Other studies in this field have suggested that ethnicity is associated with uptake for different types of cancer screening (i.e. Ekechi et al. 2014; Gimeno Garcia 2012; Marlow et al. 2015; Moser et al. 2009). This stands in contrast to our findings, Although Roma women attended screening less often than non-Roma women, ethnicity did not in itself explain their attendance rates. Instead, several socio and economic factors contributed to the lower screening participation rates among Roma women (Table 3). Specifically, compared to non-Roma women, Roma women were less often married, employed, living in urban areas, free to attend screening without someone’s permission, believing that there existed a cervical cancer screening programme and having daily access to a shower or bath. Our previous qualitative study of Roma women demonstrated how access to bath facilities might play a role for screening attendance. Women often feared that their health providers perceived of them as ´dirty´ or ´smelly´ (sic) and emphasised the need to wash up before a doctor’s visit (Andreassen et al. 2017).

Some women in this study reported feeling discriminated against by health care professionals (most commonly Roma women). We have previously refereed to Roma women’s stories about experiences of stigma (Andreassen et al. 2017) and how these were entangled with a sense of reluctance to seek medical health care. Women feeling discriminated are less likely to use health care services than others (de Freitas and Martin 2015). Conversely, in a user-oriented system where women’s views are ascertained, a greater proportion of women would be expected to attend screening if/when it is offered (Eardley et al. 1985). A systematic review (Escriba-Aguir et al. 2016) has shown that targeted patient interventions such as education, media interventions and reminders can reduce racial and ethnical inequalities in access and uptake to cervical cancer screening programmes.

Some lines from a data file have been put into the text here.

-- ==== Sys2Proof/Tests/Slice0.lean ====
section
/-! SUPPORT. Tests: ill-formed terms, words written out from the spec's encodings, and for each statement with hypotheses
a state and operands that meet them, with the result that the rules give worked out by hand where it is short. -/
namespace Sys2Proof.Tests

set_option exponentiation.threshold 5000
set_option maxRecDepth 20000

open Machine Claims

/-! ### Well-formed instructions: one ill-formed term for each check of R55 -/

theorem test_wf_opcode : (Instr.reservedOpcode 1 0).wellFormed = true ∧ (Instr.kx 0 5).wellFormed = true ∧
    encode (.reservedOpcode 1 0) = none := by decide

theorem test_wf_code : (Instr.bc 0 6 1 0).wellFormed = false ∧ (Instr.bc 0 5 1 0).wellFormed = true ∧
    (Instr.mMhand 0 0).wellFormed = false ∧ (Instr.mMhand 0 8).wellFormed = true := by decide

theorem test_wf_operand : (Instr.aAdd 0 4 32 2).wellFormed = false ∧ (Instr.aAdd 0 38 31 2).wellFormed = true := by decide

theorem test_wf_csr : (Instr.aCsrr 0 1 0xFFF).wellFormed = false ∧ (Instr.aCsrr 0 1 0x070).wellFormed = true := by decide

theorem test_wf_align : (Instr.xVwadd 0 1 5 0 0).wellFormed = false ∧ (Instr.xVwadd 0 1 4 0 0).wellFormed = true := by decide

/-! ### Words written out bit by bit: tag, D, OP, then the format's fields (R40, R42, R51-R54) -/

def word (tag : BitVec 2) (d : BitVec 4) (op : BitVec 8) (rest : BitVec 18) : BitVec 32 := tag ++ d ++ op ++ rest

/-- Format RRR: D [17:12], A [11:6], B [5:0]. -/
theorem test_word_add : decode (word 0 0b0101 0x10 (4#6 ++ 1#6 ++ 2#6)) = .ok (.aAdd 5 4 1 2) := rfl

/-- Format RRI on X. -/
theorem test_word_xaddi : decode (word 1 0 0x28 (3#6 ++ 2#6 ++ 0b111111#6)) = .ok (.xAddi 0 3 2 63) := rfl

/-- Format RI. -/
theorem test_word_mset : decode (word 2 0b1000 0x10 (9#6 ++ 0x800#12)) = .ok (.mMset 8 9 0x800) := rfl

/-- Format MEM: D [17:12], BASE [11:7], P [6:4], SU [3:0]. -/
theorem test_word_load : decode (word 0 0 0x46 (7#6 ++ 30#5 ++ 5#3 ++ 9#4)) = .ok (.aLdsW 0 7 30 5 9) := rfl

/-- Format ATOM: D [17:12], BASE [11:7], OPND [6:2], W [1]. -/
theorem test_word_atomic : decode (word 0 0 0x61 (3#6 ++ 4#5 ++ 6#5 ++ 1#1 ++ 0#1)) = .ok (.aAcas 0 3 4 6 1) := rfl

theorem test_word_flag : decode (word 0 0 0x7A (5#6 ++ 0xABC#12)) = .ok (.aFlagadd 0 5 0xABC) := rfl

theorem test_word_csrw : decode (word 0 0 0x91 (5#6 ++ 0x061#12)) = .ok (.aCsrw 0 5 0x061) := rfl

/-- A branch: OFF [17:0]; BC: ENG [17:16], COND [15:13], REG [12:7], OFF [6:0]. -/
theorem test_word_branches : decode (word 3 0 0x05 0x3FFFF#18) = .ok (.call 0x3FFFF) ∧
    decode (word 3 0 0x03 (2#2 ++ 3#3 ++ 9#6 ++ 0x7F#7)) = .ok (.bc 2 3 9 0x7F) := ⟨rfl, rfl⟩

/-- A KX: OP 0xF0 to 0xFF holds PAY [21:18] in its low bits, and PAY [17:0] below (R48). -/
theorem test_word_kx : decode (word 1 0 0xF5 0x2AAAA#18) = .ok (.kx 1 (5#4 ++ 0x2AAAA#18)) := rfl

/-! ### States that meet the hypotheses of the statements -/

/-- Core 0 runs bank 0 with a kernel of 16 words and `f` made of the bank; engine `e` has its turn. -/
def on (e : Engine) (f : Bank → Bank) : State :=
  { modBank State.reset 0 false fun b => f { b with st := .running, kern := some (bareKernel 0 16) } with phase := .eng e }

/-- Engine `e` has acted on a KX with payload `p`. -/
def withKx (e : Engine) (p : BitVec 22) (b : Bank) : Bank := { b with kx := b.kx.set (some p) e }
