-- ==== Sys2Proof/Syntax.lean ====
section
/-! DEFINITION. What crosses the ports: ports, beats, input events, output events, results, and the ONE
inductive of instructions, one constructor per row of spec/opcode_table.json
(spec/00_scope.md R12 to R14; spec/30_encoding.md R70, R76, R86). -/

namespace Sys2Proof

/-- The four units, each named by its input port (spec/00_scope.md R3). -/
inductive Port where
  /-- The bit stuffer. -/
  | bs
  /-- The bit destuffer. -/
  | bd
  /-- The character stuffer. -/
  | cs
  /-- The character destuffer. -/
  | cd
  deriving DecidableEq, Repr

/-- A beat on the input port of one unit. The port, not a bit of the beat, says whose event it is (R70). -/
inductive PortBeat where
  /-- A beat on `BS.in`. -/
  | bs (w : BitBeat)
  /-- A beat on `BD.in`. -/
  | bd (w : BitBeat)
  /-- A beat on `CS.in`. -/
  | cs (w : ByteBeat)
  /-- A beat on `CD.in`. -/
  | cd (w : ByteBeat)
  deriving DecidableEq, Repr

/-- The port a beat is on. -/
def PortBeat.port : PortBeat → Port
  | .bs _ => .bs
  | .bd _ => .bd
  | .cs _ => .cs
  | .cd _ => .cd

/-- An input event: `SYM v`, or `END`, the input sequence of this transaction is complete (R12). -/
inductive InEvent (α : Type) where
  /-- `SYM v`. -/
  | sym (v : α)
  /-- `END`. -/
  | fin
  deriving DecidableEq, Repr

/-- The two error kinds, and no others (spec/60_exceptions.md R210). -/
inductive ErrKind where
  /-- MF: missing stuffing bit, truncated escape, missing delimiter. -/
  | malformedFrame
  /-- PV: a reserved pattern leaked unescaped into the payload. -/
  | protocolViolation
  deriving DecidableEq, Repr

/-- An output event (R12). `done` and `abort` are the two terminators. -/
inductive OutEvent (α : Type) where
  /-- `OUT v`: one symbol. -/
  | out (v : α)
  /-- `DONE`: the transaction ended without error. -/
  | done
  /-- `ABORT(k, off)`: the transaction failed, its `OUT` events are void. -/
  | abort (k : ErrKind) (off : Nat)
  deriving DecidableEq, Repr

/-- The result of a transaction (R14). -/
inductive Result (α : Type) where
  /-- `ok(s)`. -/
  | ok (s : List α)
  /-- `fail(k, off)`. -/
  | fail (k : ErrKind) (off : Nat)
  deriving DecidableEq, Repr

/-- The instructions: the eight input events (R70) and the four transactions (R86), one constructor per
row of spec/opcode_table.json. -/
inductive Instr where
  /-- `BS.SYM v` (R101). -/
  | bsSym (v : Bit)
  /-- `BS.END` (R102). -/
  | bsEnd
  /-- `BD.SYM v` (R121). -/
  | bdSym (v : Bit)
  /-- `BD.END` (R122). -/
  | bdEnd
  /-- `CS.SYM v` (R141). -/
  | csSym (v : Byte)
  /-- `CS.END` (R142). -/
  | csEnd
  /-- `CD.SYM v` (R161). -/
  | cdSym (v : Byte)
  /-- `CD.END` (R162). -/
  | cdEnd
  /-- `bitStuff(x)` (R86, R100). -/
  | bitStuff (x : BitSequence)
  /-- `bitDestuff(y)` (R86, R120). -/
  | bitDestuff (y : BitSequence)
  /-- `charStuff(x)` (R86, R140). -/
  | charStuff (x : ByteSequence)
  /-- `charDestuff(s)` (R86, R160). -/
  | charDestuff (s : ByteSequence)
  deriving DecidableEq, Repr

/-- The unit an instruction belongs to (R70, R86). -/
def Instr.port : Instr → Port
  | .bsSym _ => .bs
  | .bsEnd => .bs
  | .bdSym _ => .bd
  | .bdEnd => .bd
  | .csSym _ => .cs
  | .csEnd => .cs
  | .cdSym _ => .cd
  | .cdEnd => .cd
  | .bitStuff _ => .bs
  | .bitDestuff _ => .bd
  | .charStuff _ => .cs
  | .charDestuff _ => .cd

/-- The number of symbols an instruction carries: one for `SYM`, none for `END`, n for a transaction. -/
def Instr.symbols : Instr → Nat
  | .bsSym _ => 1
  | .bsEnd => 0
  | .bdSym _ => 1
  | .bdEnd => 0
  | .csSym _ => 1
  | .csEnd => 0
  | .cdSym _ => 1
  | .cdEnd => 0
  | .bitStuff x => x.length
  | .bitDestuff y => y.length
  | .charStuff x => x.length
  | .charDestuff s => s.length

/-- The port has one beat length: 2 bits on a bit unit, 9 on a character unit (R70). -/
def Port.width : Port → Nat
  | .bs => 2
  | .bd => 2
  | .cs => 9
  | .cd => 9

end Sys2Proof
end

Overall, we found higher cervical cancer screening attendance (53%) than reported by older studies from Romania (circa 20%) (Baban et al. 2006; Todorova et al. 2009). Still, the overall attendance rate was low. That GPs seldom provided information about or offered screening may partially explain these low rates. Moreover, the cervical cancer screening programme in Romania is organized in a complex way, requiring women to consult a GP who is registered by the screening programme, who either provides the test or refers women to a programme-registered gynaecologist. Also, there are no personal invitations or reminders given to women targeted by the programme. GPs or gynaecologists do not have any obligation to report positive or opportunistic screening results (Ministry of Health 2015). This certainly leads to under-registration of positive screening results. Importantly, follow-up of women with pre-cancerous lesions is neither free of charge nor systematic, and consequently, many women without health insurance with suspicious or positive lesions at screening, are not provided adequate diagnosis and care (Government of Romania 2016–2017). As much as 31% of women who never had attended screening considered lack of money a barrier to screening attendance. Including follow-up and retesting in the free programme seems important to increase participation rates. Having cancer treatment free of charge for all women, irrespective of health insurance status, is clearly not sufficient to enable and motivate uninsured women to attend screening.

Strengths and limitations

This study has several strengths, including its large sample size and the inclusion of women with different ethnic backgrounds. To our knowledge this is the first study to explore participation in the cervical cancer screening programme using a structured questionnaire, with focus on differences between Roma and non-Roma women. Our questionnaire was developed based on our recent qualitative study in Romania (Andreassen et al. 2017) and was, therefore, particularly well attuned to the local circumstances. It has been extensively pilot tested before being administered in the field. By using questionnaire-meetings and trained data collectors, we ensured that information was collected in a standardized way and with ongoing quality assurance.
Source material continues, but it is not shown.